WHAT TO DO: Output all of the records exactly as written.

(Stored items)
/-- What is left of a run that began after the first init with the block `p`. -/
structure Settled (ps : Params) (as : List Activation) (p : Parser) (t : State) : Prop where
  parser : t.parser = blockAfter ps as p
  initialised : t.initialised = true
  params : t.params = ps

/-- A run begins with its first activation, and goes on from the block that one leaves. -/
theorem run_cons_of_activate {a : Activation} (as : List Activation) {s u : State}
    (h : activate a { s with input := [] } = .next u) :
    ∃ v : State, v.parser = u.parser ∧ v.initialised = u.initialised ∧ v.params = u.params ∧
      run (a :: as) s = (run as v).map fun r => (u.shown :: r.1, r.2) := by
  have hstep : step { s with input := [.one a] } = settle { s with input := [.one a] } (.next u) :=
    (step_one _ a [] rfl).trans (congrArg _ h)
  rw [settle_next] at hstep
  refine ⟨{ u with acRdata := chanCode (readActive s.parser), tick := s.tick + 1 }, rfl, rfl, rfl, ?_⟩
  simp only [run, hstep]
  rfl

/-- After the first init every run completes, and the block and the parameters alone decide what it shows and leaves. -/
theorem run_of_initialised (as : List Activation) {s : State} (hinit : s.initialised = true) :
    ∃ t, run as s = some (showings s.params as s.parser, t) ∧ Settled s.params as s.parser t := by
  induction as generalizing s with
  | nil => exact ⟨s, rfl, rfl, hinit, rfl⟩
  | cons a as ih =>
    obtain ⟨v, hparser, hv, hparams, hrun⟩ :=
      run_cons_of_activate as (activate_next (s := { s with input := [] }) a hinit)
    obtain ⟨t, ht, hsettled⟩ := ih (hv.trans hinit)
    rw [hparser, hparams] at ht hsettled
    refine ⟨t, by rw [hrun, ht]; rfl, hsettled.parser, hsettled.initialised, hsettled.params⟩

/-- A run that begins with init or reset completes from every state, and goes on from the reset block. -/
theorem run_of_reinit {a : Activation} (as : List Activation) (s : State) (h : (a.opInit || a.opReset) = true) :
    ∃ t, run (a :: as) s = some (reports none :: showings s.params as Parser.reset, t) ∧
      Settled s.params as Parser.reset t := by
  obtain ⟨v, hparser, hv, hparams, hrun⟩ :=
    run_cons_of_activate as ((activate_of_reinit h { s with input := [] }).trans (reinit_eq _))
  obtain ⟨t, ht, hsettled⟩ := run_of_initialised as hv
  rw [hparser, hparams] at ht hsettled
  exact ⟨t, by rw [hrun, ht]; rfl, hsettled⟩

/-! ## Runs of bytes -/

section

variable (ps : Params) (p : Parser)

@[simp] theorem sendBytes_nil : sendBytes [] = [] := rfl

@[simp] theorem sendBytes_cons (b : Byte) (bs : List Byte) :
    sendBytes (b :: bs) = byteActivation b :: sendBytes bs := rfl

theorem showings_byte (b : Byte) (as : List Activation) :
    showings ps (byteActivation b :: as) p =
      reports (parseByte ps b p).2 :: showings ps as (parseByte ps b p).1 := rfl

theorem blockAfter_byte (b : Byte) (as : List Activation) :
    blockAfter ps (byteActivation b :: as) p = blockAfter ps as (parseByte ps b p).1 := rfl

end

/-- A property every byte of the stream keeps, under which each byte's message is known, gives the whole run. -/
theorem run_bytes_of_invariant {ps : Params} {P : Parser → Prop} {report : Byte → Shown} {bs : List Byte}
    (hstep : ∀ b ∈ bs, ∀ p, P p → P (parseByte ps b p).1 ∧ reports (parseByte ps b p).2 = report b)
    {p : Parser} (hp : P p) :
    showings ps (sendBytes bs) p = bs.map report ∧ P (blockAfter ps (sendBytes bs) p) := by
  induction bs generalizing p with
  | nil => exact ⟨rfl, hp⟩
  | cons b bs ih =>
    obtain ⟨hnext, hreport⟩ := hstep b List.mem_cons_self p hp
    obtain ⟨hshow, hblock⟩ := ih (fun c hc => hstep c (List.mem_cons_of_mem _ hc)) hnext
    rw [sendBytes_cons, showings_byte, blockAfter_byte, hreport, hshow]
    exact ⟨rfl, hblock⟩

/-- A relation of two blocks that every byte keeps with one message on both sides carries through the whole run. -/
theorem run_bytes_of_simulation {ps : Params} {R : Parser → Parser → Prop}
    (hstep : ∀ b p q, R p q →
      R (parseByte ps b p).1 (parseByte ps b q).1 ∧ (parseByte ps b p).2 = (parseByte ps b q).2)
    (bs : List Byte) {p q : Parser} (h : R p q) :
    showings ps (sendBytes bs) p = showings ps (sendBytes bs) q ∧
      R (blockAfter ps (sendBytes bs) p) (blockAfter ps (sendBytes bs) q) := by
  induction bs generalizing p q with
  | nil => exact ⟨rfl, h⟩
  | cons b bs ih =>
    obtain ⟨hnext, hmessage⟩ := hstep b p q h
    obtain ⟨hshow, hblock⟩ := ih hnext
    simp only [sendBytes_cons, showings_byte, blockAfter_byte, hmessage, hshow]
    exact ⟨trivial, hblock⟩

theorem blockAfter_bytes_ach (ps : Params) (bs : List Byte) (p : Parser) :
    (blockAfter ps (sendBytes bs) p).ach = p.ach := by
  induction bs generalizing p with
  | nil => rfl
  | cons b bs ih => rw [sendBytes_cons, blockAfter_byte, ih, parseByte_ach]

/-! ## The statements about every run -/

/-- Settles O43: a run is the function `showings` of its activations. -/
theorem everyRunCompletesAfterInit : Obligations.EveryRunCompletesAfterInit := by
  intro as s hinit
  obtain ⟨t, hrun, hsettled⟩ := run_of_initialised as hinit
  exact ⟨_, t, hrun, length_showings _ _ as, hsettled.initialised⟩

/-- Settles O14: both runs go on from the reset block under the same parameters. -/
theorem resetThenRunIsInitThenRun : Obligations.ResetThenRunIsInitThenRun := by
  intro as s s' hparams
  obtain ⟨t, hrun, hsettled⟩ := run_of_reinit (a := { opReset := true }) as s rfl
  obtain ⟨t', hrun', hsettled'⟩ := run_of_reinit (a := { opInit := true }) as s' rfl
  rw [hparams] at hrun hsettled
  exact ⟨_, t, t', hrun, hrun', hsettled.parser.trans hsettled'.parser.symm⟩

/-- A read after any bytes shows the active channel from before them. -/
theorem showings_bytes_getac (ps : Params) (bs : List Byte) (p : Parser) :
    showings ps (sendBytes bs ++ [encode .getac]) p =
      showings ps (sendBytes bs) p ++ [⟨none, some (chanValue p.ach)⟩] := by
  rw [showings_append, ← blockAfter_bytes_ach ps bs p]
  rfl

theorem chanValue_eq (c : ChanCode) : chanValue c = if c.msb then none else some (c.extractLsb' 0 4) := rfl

TASK RESULT:
/-- What is left of a run that began after the first init with the block `p`. -/
structure Settled (ps : Params) (as : List Activation) (p : Parser) (t : State) : Prop where
  parser : t.parser = blockAfter ps as p
  initialised : t.initialised = true
  params : t.params = ps

/-- A run begins with its first activation, and goes on from the block that one leaves. -/
theorem run_cons_of_activate {a : Activation} (as : List Activation) {s u : State}
    (h : activate a { s with input := [] } = .next u) :
    ∃ v : State, v.parser = u.parser ∧ v.initialised = u.initialised ∧ v.params = u.params ∧
      run (a :: as) s = (run as v).map fun r => (u.shown :: r.1, r.2) := by
  have hstep : step { s with input := [.one a] } = settle { s with input := [.one a] } (.next u) :=
    (step_one _ a [] rfl).trans (congrArg _ h)
  rw [settle_next] at hstep
  refine ⟨{ u with acRdata := chanCode (readActive s.parser), tick := s.tick + 1 }, rfl, rfl, rfl, ?_⟩
  simp only [run, hstep]
  rfl

/-- After the first init every run completes, and the block and the parameters alone decide what it shows and leaves. -/
theorem run_of_initialised (as : List Activation) {s : State} (hinit : s.initialised = true) :
    ∃ t, run as s = some (showings s.params as s.parser, t) ∧ Settled s.params as s.parser t := by
  induction as generalizing s with
  | nil => exact ⟨s, rfl, rfl, hinit, rfl⟩
  | cons a as ih =>
    obtain ⟨v, hparser, hv, hparams, hrun⟩ :=
      run_cons_of_activate as (activate_next (s := { s with input := [] }) a hinit)
    obtain ⟨t, ht, hsettled⟩ := ih (hv.trans hinit)
    rw [hparser, hparams] at ht hsettled
    refine ⟨t, by rw [hrun, ht]; rfl, hsettled.parser, hsettled.initialised, hsettled.params⟩

/-- A run that begins with init or reset completes from every state, and goes on from the reset block. -/
theorem run_of_reinit {a : Activation} (as : List Activation) (s : State) (h : (a.opInit || a.opReset) = true) :
    ∃ t, run (a :: as) s = some (reports none :: showings s.params as Parser.reset, t) ∧
      Settled s.params as Parser.reset t := by
  obtain ⟨v, hparser, hv, hparams, hrun⟩ :=
    run_cons_of_activate as ((activate_of_reinit h { s with input := [] }).trans (reinit_eq _))
  obtain ⟨t, ht, hsettled⟩ := run_of_initialised as hv
  rw [hparser, hparams] at ht hsettled
  exact ⟨t, by rw [hrun, ht]; rfl, hsettled⟩

/-! ## Runs of bytes -/

section

variable (ps : Params) (p : Parser)

@[simp] theorem sendBytes_nil : sendBytes [] = [] := rfl

@[simp] theorem sendBytes_cons (b : Byte) (bs : List Byte) :
    sendBytes (b :: bs) = byteActivation b :: sendBytes bs := rfl

theorem showings_byte (b : Byte) (as : List Activation) :
    showings ps (byteActivation b :: as) p =
      reports (parseByte ps b p).2 :: showings ps as (parseByte ps b p).1 := rfl

theorem blockAfter_byte (b : Byte) (as : List Activation) :
    blockAfter ps (byteActivation b :: as) p = blockAfter ps as (parseByte ps b p).1 := rfl

end

/-- A property every byte of the stream keeps, under which each byte's message is known, gives the whole run. -/
theorem run_bytes_of_invariant {ps : Params} {P : Parser → Prop} {report : Byte → Shown} {bs : List Byte}
    (hstep : ∀ b ∈ bs, ∀ p, P p → P (parseByte ps b p).1 ∧ reports (parseByte ps b p).2 = report b)
    {p : Parser} (hp : P p) :
    showings ps (sendBytes bs) p = bs.map report ∧ P (blockAfter ps (sendBytes bs) p) := by
  induction bs generalizing p with
  | nil => exact ⟨rfl, hp⟩
  | cons b bs ih =>
    obtain ⟨hnext, hreport⟩ := hstep b List.mem_cons_self p hp
    obtain ⟨hshow, hblock⟩ := ih (fun c hc => hstep c (List.mem_cons_of_mem _ hc)) hnext
    rw [sendBytes_cons, showings_byte, blockAfter_byte, hreport, hshow]
    exact ⟨rfl, hblock⟩

/-- A relation of two blocks that every byte keeps with one message on both sides carries through the whole run. -/
theorem run_bytes_of_simulation {ps : Params} {R : Parser → Parser → Prop}
    (hstep : ∀ b p q, R p q →
      R (parseByte ps b p).1 (parseByte ps b q).1 ∧ (parseByte ps b p).2 = (parseByte ps b q).2)
    (bs : List Byte) {p q : Parser} (h : R p q) :
    showings ps (sendBytes bs) p = showings ps (sendBytes bs) q ∧
      R (blockAfter ps (sendBytes bs) p) (blockAfter ps (sendBytes bs) q) := by
  induction bs generalizing p q with
  | nil => exact ⟨rfl, h⟩
  | cons b bs ih =>
    obtain ⟨hnext, hmessage⟩ := hstep b p q h
    obtain ⟨hshow, hblock⟩ := ih hnext
    simp only [sendBytes_cons, showings_byte, blockAfter_byte, hmessage, hshow]
    exact ⟨trivial, hblock⟩

theorem blockAfter_bytes_ach (ps : Params) (bs : List Byte) (p : Parser) :
    (blockAfter ps (sendBytes bs) p).ach = p.ach := by
  induction bs generalizing p with
  | nil => rfl
  | cons b bs ih => rw [sendBytes_cons, blockAfter_byte, ih, parseByte_ach]

/-! ## The statements about every run -/

/-- Settles O43: a run is the function `showings` of its activations. -/
theorem everyRunCompletesAfterInit : Obligations.EveryRunCompletesAfterInit := by
  intro as s hinit
  obtain ⟨t, hrun, hsettled⟩ := run_of_initialised as hinit
  exact ⟨_, t, hrun, length_showings _ _ as, hsettled.initialised⟩

/-- Settles O14: both runs go on from the reset block under the same parameters. -/
theorem resetThenRunIsInitThenRun : Obligations.ResetThenRunIsInitThenRun := by
  intro as s s' hparams
  obtain ⟨t, hrun, hsettled⟩ := run_of_reinit (a := { opReset := true }) as s rfl
  obtain ⟨t', hrun', hsettled'⟩ := run_of_reinit (a := { opInit := true }) as s' rfl
  rw [hparams] at hrun hsettled
  exact ⟨_, t, t', hrun, hrun', hsettled.parser.trans hsettled'.parser.symm⟩

/-- A read after any bytes shows the active channel from before them. -/
theorem showings_bytes_getac (ps : Params) (bs : List Byte) (p : Parser) :
    showings ps (sendBytes bs ++ [encode .getac]) p =
      showings ps (sendBytes bs) p ++ [⟨none, some (chanValue p.ach)⟩] := by
  rw [showings_append, ← blockAfter_bytes_ach ps bs p]
  rfl

theorem chanValue_eq (c : ChanCode) : chanValue c = if c.msb then none else some (c.extractLsb' 0 4) := rfl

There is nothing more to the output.